TU students receive an email with a compilation of resources for distance learning.

“My transition to distance learning has been difficult, particularly with my chemistry course. I know many students can relate to the fact that lab sciences are difficult courses to translate completely through technology and virtual learning. Without the first-hand application that I would normally have in my chemistry lab, I believe that my comprehension of the material overall has unfortunately suffered.

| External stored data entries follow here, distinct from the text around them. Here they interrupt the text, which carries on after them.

/-- 20_memory R61: the bytes Fx55 stores are what a fetch there gives. The premise `wf` is the
model's canonical form of memory (log 14). -/
def Obligations.StoredBytesAreFetched : Prop :=
  ∀ (x j k : RegId) (s : State), s.mem.wf = true → 0x200 ≤ s.index.toNat →
    s.index.toNat + x.val < 4096 → k ≤ x → k.val = j.val + 1 →
    ∃ t, exec (.storeRegs x) s = .next t ∧
      fetch t.mem (s.indexAddr j.val) = .ok (wordOfBytes (s.reg j) (s.reg k))

/-! ### Display -/

/-- 43_display R114. -/
def Obligations.ClsTurnsEveryPixelOff : Prop :=
  decode 0x00E0#16 = .instr .cls ∧
  ∀ s : State, ∃ t, exec .cls s = .next t ∧ (∀ r c, t.display.pixel r c = false) ∧
    Frame [.display] s t

/-- 43_display R115: the origin wraps, the sprite is clipped at the edges, each pixel under a 1 bit is
flipped, and VF tells whether one of them was on; every sprite byte is range-checked. -/
def Obligations.DrwFlipsTheSpritePixels : Prop :=
  (∀ w : Word, fieldOp w = 0xD#4 →
    decode w = .instr (.drw (fieldX w) (fieldY w) (fieldN w).toNat)) ∧
  (∀ (x y : RegId) (n : Nat) (s : State), n = 0 ∨ s.index.toNat + n ≤ 4096 →
    let covers := SpriteCovers s.mem s.index.toNat n ((s.reg x).toNat % 64) ((s.reg y).toNat % 32)
    ∃ t, exec (.drw x y n) s = .next t ∧
      (∀ r c, covers r c → t.display.pixel r c = !s.display.pixel r c) ∧
      (∀ r c, ¬ covers r c → t.display.pixel r c = s.display.pixel r c) ∧
      ((∃ r c, covers r c ∧ s.display.pixel r c = true) → (t.reg 15).toNat = 1) ∧
      ((¬ ∃ r c, covers r c ∧ s.display.pixel r c = true) → (t.reg 15).toNat = 0) ∧
      RegsExcept [15] s t ∧ Frame [.v, .display] s t) ∧
  ∀ (x y : RegId) (n : Nat) (s : State), n ≠ 0 → 4096 < s.index.toNat + n →
    ∃ t, exec (.drw x y n) s = .next t ∧
      HaltedBy (.drw x y n) (.memoryOutOfRange (max s.index.toNat 4096)) s t

/-- 43_display R115, a corner case: "Drawing the same sprite twice at the same place restores the
display" (x and y are not VF, which the first draw writes). The second draw sets VF to 1 exactly when
some pixel under a 1 bit was off before the first; the spec's words for that VF hold of the displays in
which one was (log 20). -/
def Obligations.DrawingTwiceRestoresTheDisplay : Prop :=
  ∀ (x y : RegId) (n : Nat) (s : State), x ≠ 15 → y ≠ 15 → n = 0 ∨ s.index.toNat + n ≤ 4096 →
    ∃ t u, exec (.drw x y n) s = .next t ∧ exec (.drw x y n) t = .next u ∧
      u.display = s.display ∧
      ((u.reg 15).toNat = 1 ↔ ∃ r c,
        SpriteCovers s.mem s.index.toNat n ((s.reg x).toNat % 64) ((s.reg y).toNat % 32) r c ∧
          s.display.pixel r c = false)

/-! ### Keypad and timers -/

/-- 44_timers_keypad R118 and R119. The fault above 0xF is the spec's decision (D11). -/
def Obligations.KeySkips : Prop :=
  (∀ w : Word, fieldOp w = 0xE#4 →
    (fieldNN w = 0x9E#8 → decode w = .instr (.skp (fieldX w))) ∧
    (fieldNN w = 0xA1#8 → decode w = .instr (.sknp (fieldX w)))) ∧
  (∀ (x : RegId) (k : KeyId) (s : State), (s.reg x).toNat = k.val →
    (∃ t, exec (.skp x) s = .next t ∧ (s.key k = true → t.pc = s.pc + 2) ∧
      (s.key k = false → t.pc = s.pc) ∧ Frame [.pc] s t) ∧
    ∃ t, exec (.sknp x) s = .next t ∧ (s.key k = false → t.pc = s.pc + 2) ∧
      (s.key k = true → t.pc = s.pc) ∧ Frame [.pc] s t) ∧
  ∀ (x : RegId) (s : State), 15 < (s.reg x).toNat →
    (∃ t, exec (.skp x) s = .next t ∧ HaltedBy (.skp x) (.keyIndexOutOfRange (s.reg x)) s t) ∧
    ∃ t, exec (.sknp x) s = .next t ∧ HaltedBy (.sknp x) (.keyIndexOutOfRange (s.reg x)) s t

/-- 44_timers_keypad R120. -/
def Obligations.LdVxDtReadsTheDelayTimer : Prop :=
  (∀ w : Word, fieldOp w = 0xF#4 → fieldNN w = 0x07#8 → decode w = .instr (.ldVxDt (fieldX w))) ∧
  ∀ (x : RegId) (s : State), ∃ t, exec (.ldVxDt x) s = .next t ∧ t.reg x = s.delay ∧
    RegsExcept [x] s t ∧ Frame [.v] s t

/-- 44_timers_keypad R121: with no key down only `pc` changes, back to a; else some pressed key, any
of them (log 3), is stored. That any pressed key may be chosen, at once, is the spec's decision
(D12). -/
def Obligations.KeyWaitRewindsOrStoresAPressedKey : Prop :=
  (∀ w : Word, fieldOp w = 0xF#4 → fieldNN w = 0x0A#8 → decode w = .instr (.ldVxK (fieldX w))) ∧
  (∀ (x : RegId) (s : State), (∀ k, s.key k = false) →
    ∃ t, exec (.ldVxK x) s = .next t ∧ t.pc = s.pc - 2 ∧ Frame [.pc] s t) ∧
  (∀ (x : RegId) (s : State), (∃ k, s.key k = true) →
    ∃ t k, exec (.ldVxK x) s = .next t ∧ s.key k = true ∧ (t.reg x).toNat = k.val ∧
      RegsExcept [x] s t ∧ Frame [.v, .random] s t) ∧
  ∀ (x : RegId) (k : KeyId) (s : State), s.key k = true → (∀ j, s.key j = true → j = k) →
    ∃ t, exec (.ldVxK x) s = .next t ∧ (t.reg x).toNat = k.val

/-- 44_timers_keypad R122 and R123. -/
def Obligations.TimerWritesCopyVx : Prop :=
  (∀ w : Word, fieldOp w = 0xF#4 →
    (fieldNN w = 0x15#8 → decode w = .instr (.ldDtVx (fieldX w))) ∧
    (fieldNN w = 0x18#8 → decode w = .instr (.ldStVx (fieldX w)))) ∧
  (∀ (x : RegId) (s : State), ∃ t, exec (.ldDtVx x) s = .next t ∧ t.delay = s.reg x ∧
    Frame [.delay] s t) ∧
  ∀ (x : RegId) (s : State), ∃ t, exec (.ldStVx x) s = .next t ∧ t.sound = s.reg x ∧
    Frame [.sound] s t

/-! ### The other agents -/

/-- 60_exceptions R135: a tick, taken only by a running machine. -/
def Obligations.TickCountsDownAndBeepsOnce : Prop :=
  (∀ s : State, s.status = .running →
    (act s .tick).delay.toNat = s.delay.toNat - 1 ∧ (act s .tick).sound = 0 ∧
      (s.sound ≠ 0 → (act s .tick).history = s.history ++ [.beep]) ∧
      (s.sound = 0 → (act s .tick).history = s.history) ∧
      Frame [.delay, .sound, .history] s (act s .tick)) ∧
  ∀ (s : State) (f : FaultRecord), s.status = .halted f → act s .tick = s

/-- 70_reset R165 (a rule the spec marks as derived): DT read after being written with k ticks between. -/
def Obligations.DelayReadSeesTheTicksBetween : Prop :=
  ∀ (x y : RegId) (k : Nat) (s : State), s.status = .running →
    ∃ t u, exec (.ldDtVx x) s = .next t ∧
      exec (.ldVxDt y) (runMoves t (List.replicate k .tick)) = .next u ∧
      (u.reg y).toNat = (s.reg x).toNat - k

/-- 60_exceptions R141: key events, taken only by a running machine; a repeated one changes nothing.
The form of the events is the spec's decision (D24). -/
def Obligations.KeyEventsSetOneKey : Prop :=
  (∀ (s : State) (k : KeyId), s.status = .running →
    ((act s (.keyDown k)).key k = true ∧ (∀ j, j ≠ k → (act s (.keyDown k)).key j = s.key j) ∧
      Frame [.keys] s (act s (.keyDown k)) ∧ (s.key k = true → act s (.keyDown k) = s)) ∧
    (act s (.keyUp k)).key k = false ∧ (∀ j, j ≠ k → (act s (.keyUp k)).key j = s.key j) ∧
      Frame [.keys] s (act s (.keyUp k)) ∧ (s.key k = false → act s (.keyUp k) = s)) ∧
  ∀ (s : State) (k : KeyId) (f : FaultRecord), s.status = .halted f →
    act s (.keyDown k) = s ∧ act s (.keyUp k) = s

/-- A step makes the next move of a running machine (log 1). 60_exceptions R137, R139, R148: ticks and key
events change no `pc`, memory, V register, `I` or stack, and a publication changes nothing; only a key
event changes the keypad (10_state R32). -/
def Obligations.OtherAgentsTouchOnlyTheirOwn : Prop :=
  (∀ s : State, s.status = .running →
    (nextMove s = .tick → step s = .next (tick s.takeMove)) ∧
    (∀ k, nextMove s = .keyDown k → step s = .next (keyDown k s.takeMove)) ∧
    (∀ k, nextMove s = .keyUp k → step s = .next (keyUp k s.takeMove)) ∧
    (nextMove s = .publish → step s = .next s.takeMove)) ∧
  (∀ s t : State, s.status = .running → nextMove s ≠ .instr → step s = .next t →
    Frame [.delay, .sound, .keys, .history, .schedule] s t) ∧
  ∀ (s t : State), step s = .next t → t.keys ≠ s.keys →
    ∃ k, nextMove s = .keyDown k ∨ nextMove s = .keyUp k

I’ve always been a very dedicated student who prioritizes my schoolwork and strives for my best, but this transition to distance learning as well as the stress surrounding the COVID-19 pandemic has significantly hindered my motivation and excitement for school.”

– Olivia Bowley, Sophomore, Health Education & Promotion Major

April 2nd

The number of COVID-19 cases tops 1,000,000 globally.

At the time of writing this post on April 13th, there are over 1.8 million cases of COVID-19 globally and 555,371 confirmed cases in the United States. The State of Maryland currently has 8,225 cases. As the situation evolves, SCUA will continue to record the way that COVID-19 impacts our campus community. SCUA would also like to thank all of the students – Dante, Olivia, and Emma – who participated in this project.